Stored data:

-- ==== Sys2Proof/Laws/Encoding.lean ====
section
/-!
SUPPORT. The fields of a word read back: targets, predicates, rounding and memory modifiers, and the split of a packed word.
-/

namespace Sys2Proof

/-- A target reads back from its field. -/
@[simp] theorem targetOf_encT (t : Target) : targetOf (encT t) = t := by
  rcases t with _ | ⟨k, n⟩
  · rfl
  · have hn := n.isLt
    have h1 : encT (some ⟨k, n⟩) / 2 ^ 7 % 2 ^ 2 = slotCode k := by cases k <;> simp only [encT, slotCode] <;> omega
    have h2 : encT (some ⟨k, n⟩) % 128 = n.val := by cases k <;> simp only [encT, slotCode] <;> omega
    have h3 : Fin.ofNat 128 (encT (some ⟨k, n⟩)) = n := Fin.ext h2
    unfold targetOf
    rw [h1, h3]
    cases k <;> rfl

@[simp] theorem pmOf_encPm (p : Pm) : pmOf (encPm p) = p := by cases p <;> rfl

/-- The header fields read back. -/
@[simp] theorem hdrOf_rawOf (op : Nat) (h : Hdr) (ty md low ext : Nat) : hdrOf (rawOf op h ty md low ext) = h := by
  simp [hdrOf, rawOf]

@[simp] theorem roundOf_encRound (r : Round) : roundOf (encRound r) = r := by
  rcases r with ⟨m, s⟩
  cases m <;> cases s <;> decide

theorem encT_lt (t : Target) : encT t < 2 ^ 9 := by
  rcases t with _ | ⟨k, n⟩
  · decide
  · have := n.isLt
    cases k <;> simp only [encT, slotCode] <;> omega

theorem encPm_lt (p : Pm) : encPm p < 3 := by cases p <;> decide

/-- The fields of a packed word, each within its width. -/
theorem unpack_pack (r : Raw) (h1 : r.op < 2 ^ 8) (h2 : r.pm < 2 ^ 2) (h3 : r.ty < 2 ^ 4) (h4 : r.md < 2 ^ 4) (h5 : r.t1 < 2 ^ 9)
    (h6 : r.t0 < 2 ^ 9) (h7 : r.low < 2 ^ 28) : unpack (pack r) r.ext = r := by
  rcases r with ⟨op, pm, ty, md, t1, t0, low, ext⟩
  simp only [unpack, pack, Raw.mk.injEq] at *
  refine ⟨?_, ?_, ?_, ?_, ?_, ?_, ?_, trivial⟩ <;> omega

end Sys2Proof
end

* * *

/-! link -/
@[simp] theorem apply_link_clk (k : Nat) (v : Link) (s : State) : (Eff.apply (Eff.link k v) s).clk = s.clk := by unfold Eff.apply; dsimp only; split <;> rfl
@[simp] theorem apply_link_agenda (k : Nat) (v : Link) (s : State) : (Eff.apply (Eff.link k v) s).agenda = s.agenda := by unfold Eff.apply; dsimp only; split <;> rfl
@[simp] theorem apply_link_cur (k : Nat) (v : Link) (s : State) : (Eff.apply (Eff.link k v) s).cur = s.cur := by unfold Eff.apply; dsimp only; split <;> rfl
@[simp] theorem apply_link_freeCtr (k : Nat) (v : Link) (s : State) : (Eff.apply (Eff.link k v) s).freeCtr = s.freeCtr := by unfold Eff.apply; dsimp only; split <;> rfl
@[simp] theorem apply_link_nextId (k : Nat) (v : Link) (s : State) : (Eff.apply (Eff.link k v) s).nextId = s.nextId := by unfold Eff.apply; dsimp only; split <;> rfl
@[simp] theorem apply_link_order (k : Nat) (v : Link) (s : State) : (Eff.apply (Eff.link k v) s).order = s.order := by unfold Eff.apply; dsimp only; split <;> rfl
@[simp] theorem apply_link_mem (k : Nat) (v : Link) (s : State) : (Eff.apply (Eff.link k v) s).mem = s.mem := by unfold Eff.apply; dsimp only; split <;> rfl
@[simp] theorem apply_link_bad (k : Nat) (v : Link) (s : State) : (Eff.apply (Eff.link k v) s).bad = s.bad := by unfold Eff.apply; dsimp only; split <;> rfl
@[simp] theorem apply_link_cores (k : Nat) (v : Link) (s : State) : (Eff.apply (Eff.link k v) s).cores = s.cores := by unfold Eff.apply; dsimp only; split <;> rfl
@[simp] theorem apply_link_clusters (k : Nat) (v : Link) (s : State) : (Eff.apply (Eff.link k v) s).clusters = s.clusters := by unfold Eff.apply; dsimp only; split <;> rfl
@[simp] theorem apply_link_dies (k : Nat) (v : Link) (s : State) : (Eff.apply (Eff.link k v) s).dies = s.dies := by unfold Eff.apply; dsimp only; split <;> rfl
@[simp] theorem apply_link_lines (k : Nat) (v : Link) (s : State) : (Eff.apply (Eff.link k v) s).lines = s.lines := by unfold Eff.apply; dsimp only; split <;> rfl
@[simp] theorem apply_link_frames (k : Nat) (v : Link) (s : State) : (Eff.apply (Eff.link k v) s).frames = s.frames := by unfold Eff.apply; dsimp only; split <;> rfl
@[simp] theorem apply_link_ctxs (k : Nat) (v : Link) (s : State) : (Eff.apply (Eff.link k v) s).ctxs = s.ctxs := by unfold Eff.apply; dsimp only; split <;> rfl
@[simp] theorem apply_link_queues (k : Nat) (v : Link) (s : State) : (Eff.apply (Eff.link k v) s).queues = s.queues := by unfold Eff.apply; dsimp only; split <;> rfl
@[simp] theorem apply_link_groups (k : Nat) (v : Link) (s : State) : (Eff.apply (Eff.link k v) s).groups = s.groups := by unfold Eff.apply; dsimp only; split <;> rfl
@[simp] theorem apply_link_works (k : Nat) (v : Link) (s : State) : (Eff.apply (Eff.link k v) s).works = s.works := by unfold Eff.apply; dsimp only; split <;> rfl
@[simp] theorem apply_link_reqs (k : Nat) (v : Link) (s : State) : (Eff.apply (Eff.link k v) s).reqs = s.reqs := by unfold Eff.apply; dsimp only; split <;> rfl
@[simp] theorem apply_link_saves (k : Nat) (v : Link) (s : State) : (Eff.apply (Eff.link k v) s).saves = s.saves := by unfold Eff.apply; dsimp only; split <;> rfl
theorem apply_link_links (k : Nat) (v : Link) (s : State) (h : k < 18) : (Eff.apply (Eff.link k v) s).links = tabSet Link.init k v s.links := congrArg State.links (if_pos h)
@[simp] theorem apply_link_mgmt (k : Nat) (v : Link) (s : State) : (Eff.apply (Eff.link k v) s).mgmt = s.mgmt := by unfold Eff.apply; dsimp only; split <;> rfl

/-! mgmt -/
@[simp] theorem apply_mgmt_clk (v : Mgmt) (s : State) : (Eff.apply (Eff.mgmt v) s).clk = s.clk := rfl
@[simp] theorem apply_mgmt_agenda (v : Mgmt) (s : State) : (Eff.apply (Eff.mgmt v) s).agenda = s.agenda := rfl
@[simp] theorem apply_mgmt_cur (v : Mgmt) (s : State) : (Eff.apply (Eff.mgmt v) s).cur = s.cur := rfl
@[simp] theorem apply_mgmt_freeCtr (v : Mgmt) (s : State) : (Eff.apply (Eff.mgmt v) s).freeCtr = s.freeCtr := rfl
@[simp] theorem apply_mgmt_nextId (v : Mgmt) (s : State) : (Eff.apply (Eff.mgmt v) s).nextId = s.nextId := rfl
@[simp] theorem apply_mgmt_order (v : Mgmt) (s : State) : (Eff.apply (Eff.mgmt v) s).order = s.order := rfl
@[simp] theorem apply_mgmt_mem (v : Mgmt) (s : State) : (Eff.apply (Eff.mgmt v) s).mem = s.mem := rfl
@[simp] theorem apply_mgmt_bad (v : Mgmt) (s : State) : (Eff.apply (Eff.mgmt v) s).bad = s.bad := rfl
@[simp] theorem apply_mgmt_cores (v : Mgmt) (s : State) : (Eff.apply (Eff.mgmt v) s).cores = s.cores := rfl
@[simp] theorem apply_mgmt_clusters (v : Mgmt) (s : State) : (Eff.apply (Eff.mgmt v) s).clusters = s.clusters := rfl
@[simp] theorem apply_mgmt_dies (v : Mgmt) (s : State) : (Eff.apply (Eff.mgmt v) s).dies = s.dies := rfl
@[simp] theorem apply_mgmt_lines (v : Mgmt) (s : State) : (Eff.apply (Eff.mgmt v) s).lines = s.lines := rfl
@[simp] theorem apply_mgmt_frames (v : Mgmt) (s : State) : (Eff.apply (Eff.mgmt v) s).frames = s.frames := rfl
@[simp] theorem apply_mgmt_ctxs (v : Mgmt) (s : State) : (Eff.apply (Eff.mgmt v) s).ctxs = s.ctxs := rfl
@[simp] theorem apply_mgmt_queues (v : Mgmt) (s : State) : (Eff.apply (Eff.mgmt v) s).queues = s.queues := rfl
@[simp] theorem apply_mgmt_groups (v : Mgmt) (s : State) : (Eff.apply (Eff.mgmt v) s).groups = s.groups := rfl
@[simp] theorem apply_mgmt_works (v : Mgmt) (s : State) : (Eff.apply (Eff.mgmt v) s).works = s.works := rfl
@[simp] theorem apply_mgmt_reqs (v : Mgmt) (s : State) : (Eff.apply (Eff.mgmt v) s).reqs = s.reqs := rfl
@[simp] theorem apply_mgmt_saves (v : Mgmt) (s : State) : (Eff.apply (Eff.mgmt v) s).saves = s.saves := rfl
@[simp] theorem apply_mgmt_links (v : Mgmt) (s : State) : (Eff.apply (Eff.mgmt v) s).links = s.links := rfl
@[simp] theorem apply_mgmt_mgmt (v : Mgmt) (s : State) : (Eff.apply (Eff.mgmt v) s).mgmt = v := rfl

[What you have to do]: Search the entries for the string "agenda" and copy each line where it occurs.

[Answer]:
@[simp] theorem apply_link_agenda (k : Nat) (v : Link) (s : State) : (Eff.apply (Eff.link k v) s).agenda = s.agenda := by unfold Eff.apply; dsimp only; split <;> rfl
@[simp] theorem apply_mgmt_agenda (v : Mgmt) (s : State) : (Eff.apply (Eff.mgmt v) s).agenda = s.agenda := rfl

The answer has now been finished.